• _What is needed_
Keyword search on "lean": report each line of the records that contains it.

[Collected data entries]
.....
-- ==== Sys2Proof/WellFormed.lean ====
section
/-! DEFINITION. The well-formed instructions: those some word decodes to, the halt sentinel apart (30_encoding.md R63 to R73). -/

namespace Sys2Proof

/-- The seven opcodes of the table of R63. -/
def tableOpcodes : List (BitVec 7) :=
  [0b0110011#7, 0b0000011#7, 0b0010011#7, 0b1100111#7, 0b0100011#7, 0b1100011#7, 0b1101111#7]

/-- The checks: SUB's funct7 is not 0 (R69), B and J immediates are even (R67, R68), and the opcode of an INVALID word is
outside the table (R73). The other fields take every value of their width.
That the word is not the halt sentinel (R64) depends on the configuration, so `Instr.admitted` of Decode.lean adds it. -/
def Instr.wellFormed (i : Instr) : Bool :=
  match i with
  | .sub funct7 _ _ _ => funct7 != 0#7
  | .beq _ _ imm | .bne _ _ imm | .bnop010 _ _ imm | .bnop011 _ _ imm | .bnop100 _ _ imm
  | .bnop101 _ _ imm | .bnop110 _ _ imm | .bnop111 _ _ imm => !imm.getLsbD 0
  | .jal _ imm => !imm.getLsbD 0
  | .invalid word => !tableOpcodes.contains (word.extractLsb' 0 7)
  | .halt | .add _ _ _ | .slt _ _ _ _ | .sra _ _ _ _ | .orReg _ _ _ _ | .andReg _ _ _ _
  | .rzero001 _ _ _ _ | .rzero011 _ _ _ _ | .rzero100 _ _ _ _
  | .lw _ _ _ _ | .addi _ _ _ _ | .jalr _ _ _ _ | .sw _ _ _ _ => true

/-- The instruction is well formed. -/
abbrev Instr.WellFormed (i : Instr) : Prop := i.wellFormed = true

end Sys2Proof
end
.....
• _Solution_
-- ==== Sys2Proof/WellFormed.lean ====
That the word is not the halt sentinel (R64) depends on the configuration, so `Instr.admitted` of Decode.lean adds it. -/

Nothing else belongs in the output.